**TRY IT**
Select from the records below every line that has the word "named" in it.

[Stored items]
━━━━━━━━━━━━━━━━━━━━
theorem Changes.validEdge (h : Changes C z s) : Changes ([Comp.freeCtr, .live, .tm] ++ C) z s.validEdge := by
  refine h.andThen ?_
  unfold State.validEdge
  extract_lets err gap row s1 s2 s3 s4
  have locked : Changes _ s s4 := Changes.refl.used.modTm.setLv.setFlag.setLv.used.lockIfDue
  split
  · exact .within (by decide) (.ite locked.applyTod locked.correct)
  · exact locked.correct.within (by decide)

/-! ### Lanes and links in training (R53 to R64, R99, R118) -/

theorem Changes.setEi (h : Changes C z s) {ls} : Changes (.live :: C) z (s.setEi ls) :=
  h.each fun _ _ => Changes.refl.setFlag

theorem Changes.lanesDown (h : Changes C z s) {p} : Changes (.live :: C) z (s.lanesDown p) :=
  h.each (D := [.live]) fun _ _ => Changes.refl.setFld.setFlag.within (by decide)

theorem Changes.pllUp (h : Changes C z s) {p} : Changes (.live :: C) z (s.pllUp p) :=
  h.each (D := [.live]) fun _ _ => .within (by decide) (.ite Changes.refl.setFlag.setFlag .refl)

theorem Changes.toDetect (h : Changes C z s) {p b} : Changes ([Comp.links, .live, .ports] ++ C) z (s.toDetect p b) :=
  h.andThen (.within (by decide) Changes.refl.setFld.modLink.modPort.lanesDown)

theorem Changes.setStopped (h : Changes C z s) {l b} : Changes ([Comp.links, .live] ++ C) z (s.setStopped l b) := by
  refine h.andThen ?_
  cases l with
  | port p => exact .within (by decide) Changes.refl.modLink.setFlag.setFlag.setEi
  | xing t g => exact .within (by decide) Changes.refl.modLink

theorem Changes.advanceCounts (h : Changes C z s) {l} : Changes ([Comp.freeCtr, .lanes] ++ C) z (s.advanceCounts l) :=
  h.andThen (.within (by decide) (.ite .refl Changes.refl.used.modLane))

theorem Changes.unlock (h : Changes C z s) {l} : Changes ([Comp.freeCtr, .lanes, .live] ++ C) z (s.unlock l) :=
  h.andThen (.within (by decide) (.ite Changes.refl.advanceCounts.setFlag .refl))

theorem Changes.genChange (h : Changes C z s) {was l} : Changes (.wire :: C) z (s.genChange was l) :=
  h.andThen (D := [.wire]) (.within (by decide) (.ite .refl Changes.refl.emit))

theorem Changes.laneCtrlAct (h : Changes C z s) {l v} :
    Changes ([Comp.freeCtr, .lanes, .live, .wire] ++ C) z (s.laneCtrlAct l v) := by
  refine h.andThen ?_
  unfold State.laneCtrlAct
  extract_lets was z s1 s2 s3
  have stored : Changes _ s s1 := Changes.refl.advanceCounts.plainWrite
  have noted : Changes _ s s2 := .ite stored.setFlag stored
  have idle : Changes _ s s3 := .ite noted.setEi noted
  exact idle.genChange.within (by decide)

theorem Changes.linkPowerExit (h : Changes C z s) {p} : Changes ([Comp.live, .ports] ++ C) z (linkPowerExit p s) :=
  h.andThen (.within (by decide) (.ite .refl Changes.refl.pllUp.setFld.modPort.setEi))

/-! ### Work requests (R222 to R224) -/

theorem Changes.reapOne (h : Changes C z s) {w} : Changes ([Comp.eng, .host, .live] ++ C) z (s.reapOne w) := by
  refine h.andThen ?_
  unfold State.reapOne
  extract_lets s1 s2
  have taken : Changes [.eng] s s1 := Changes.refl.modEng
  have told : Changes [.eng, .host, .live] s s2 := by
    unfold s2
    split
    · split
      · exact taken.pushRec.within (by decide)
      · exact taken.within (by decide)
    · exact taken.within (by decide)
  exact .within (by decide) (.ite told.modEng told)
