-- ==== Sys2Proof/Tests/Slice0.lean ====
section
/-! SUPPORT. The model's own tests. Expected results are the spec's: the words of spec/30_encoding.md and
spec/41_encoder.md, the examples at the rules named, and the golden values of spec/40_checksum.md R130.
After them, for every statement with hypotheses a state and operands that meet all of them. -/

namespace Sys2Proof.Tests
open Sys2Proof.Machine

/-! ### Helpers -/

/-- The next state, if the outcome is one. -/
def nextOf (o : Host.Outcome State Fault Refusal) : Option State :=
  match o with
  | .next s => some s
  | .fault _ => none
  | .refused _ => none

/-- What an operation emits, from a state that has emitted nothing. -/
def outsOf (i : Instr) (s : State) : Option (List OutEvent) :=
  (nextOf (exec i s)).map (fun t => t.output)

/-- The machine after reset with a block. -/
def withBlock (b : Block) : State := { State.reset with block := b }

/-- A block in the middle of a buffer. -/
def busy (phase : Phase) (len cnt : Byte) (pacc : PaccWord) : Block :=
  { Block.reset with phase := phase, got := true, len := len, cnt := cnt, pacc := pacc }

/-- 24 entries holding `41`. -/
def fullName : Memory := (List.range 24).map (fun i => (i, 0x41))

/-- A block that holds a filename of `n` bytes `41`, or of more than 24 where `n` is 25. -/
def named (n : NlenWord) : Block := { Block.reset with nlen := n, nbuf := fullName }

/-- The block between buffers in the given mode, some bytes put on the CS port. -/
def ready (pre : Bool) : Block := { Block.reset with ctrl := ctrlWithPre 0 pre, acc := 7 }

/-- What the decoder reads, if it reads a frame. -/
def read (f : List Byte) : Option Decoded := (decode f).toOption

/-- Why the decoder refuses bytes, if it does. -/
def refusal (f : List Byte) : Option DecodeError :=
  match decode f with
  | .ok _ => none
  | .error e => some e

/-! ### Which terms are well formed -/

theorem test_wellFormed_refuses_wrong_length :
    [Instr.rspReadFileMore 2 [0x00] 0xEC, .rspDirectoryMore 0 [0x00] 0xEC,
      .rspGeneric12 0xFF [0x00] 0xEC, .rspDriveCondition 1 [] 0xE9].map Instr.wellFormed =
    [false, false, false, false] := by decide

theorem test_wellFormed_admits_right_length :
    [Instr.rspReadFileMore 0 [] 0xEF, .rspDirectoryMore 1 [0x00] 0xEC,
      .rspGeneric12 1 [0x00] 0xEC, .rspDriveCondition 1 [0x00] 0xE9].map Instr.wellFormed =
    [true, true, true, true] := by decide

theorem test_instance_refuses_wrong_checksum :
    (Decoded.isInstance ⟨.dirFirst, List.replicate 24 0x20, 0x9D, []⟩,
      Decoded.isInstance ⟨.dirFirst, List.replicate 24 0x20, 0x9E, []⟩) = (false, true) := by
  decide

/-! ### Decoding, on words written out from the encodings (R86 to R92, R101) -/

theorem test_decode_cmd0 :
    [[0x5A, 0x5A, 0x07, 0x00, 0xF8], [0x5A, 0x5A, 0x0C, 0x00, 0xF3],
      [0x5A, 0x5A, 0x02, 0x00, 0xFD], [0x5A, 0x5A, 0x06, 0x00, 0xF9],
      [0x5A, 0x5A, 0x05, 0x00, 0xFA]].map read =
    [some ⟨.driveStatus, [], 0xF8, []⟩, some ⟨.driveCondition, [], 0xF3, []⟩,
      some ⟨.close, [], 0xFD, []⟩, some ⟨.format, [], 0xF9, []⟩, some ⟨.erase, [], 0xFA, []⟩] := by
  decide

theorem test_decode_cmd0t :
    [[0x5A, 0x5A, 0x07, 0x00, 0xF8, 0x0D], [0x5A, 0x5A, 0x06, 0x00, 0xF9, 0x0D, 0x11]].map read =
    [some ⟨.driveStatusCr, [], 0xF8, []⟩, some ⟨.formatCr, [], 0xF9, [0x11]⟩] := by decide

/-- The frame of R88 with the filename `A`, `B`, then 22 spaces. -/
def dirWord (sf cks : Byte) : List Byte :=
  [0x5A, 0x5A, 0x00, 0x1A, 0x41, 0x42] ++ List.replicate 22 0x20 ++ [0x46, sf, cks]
━━━━━━━━━━━━━━━━━━━━
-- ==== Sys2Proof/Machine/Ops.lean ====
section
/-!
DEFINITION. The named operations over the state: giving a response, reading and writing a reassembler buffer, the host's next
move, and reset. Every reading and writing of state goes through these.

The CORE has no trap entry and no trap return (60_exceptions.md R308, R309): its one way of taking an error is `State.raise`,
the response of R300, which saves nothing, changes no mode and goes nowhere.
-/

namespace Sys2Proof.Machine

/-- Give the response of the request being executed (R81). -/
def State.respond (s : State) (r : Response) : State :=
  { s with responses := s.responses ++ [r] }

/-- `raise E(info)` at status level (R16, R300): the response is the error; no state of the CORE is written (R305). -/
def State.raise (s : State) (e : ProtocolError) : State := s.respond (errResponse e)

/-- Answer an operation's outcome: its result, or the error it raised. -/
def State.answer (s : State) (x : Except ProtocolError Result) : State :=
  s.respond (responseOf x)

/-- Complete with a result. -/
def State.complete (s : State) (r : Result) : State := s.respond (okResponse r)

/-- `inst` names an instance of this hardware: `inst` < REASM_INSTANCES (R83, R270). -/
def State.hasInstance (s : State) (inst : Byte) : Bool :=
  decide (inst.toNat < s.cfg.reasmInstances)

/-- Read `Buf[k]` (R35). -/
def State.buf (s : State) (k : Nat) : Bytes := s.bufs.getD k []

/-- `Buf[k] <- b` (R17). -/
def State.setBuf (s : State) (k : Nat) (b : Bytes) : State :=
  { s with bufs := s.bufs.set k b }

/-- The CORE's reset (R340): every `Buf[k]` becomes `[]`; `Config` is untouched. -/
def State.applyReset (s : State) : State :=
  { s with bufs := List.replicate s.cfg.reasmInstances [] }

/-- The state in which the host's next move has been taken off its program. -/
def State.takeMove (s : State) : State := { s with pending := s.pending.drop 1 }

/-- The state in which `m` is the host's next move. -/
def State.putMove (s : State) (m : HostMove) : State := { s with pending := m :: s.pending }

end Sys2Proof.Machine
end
━━━━━━━━━━━━━━━━━━━━
**RESULT**
spec/41_encoder.md, the examples at the rules named, and the golden values of spec/40_checksum.md R130.
def named (n : NlenWord) : Block := { Block.reset with nlen := n, nbuf := fullName }
DEFINITION. The named operations over the state: giving a response, reading and writing a reassembler buffer, the host's next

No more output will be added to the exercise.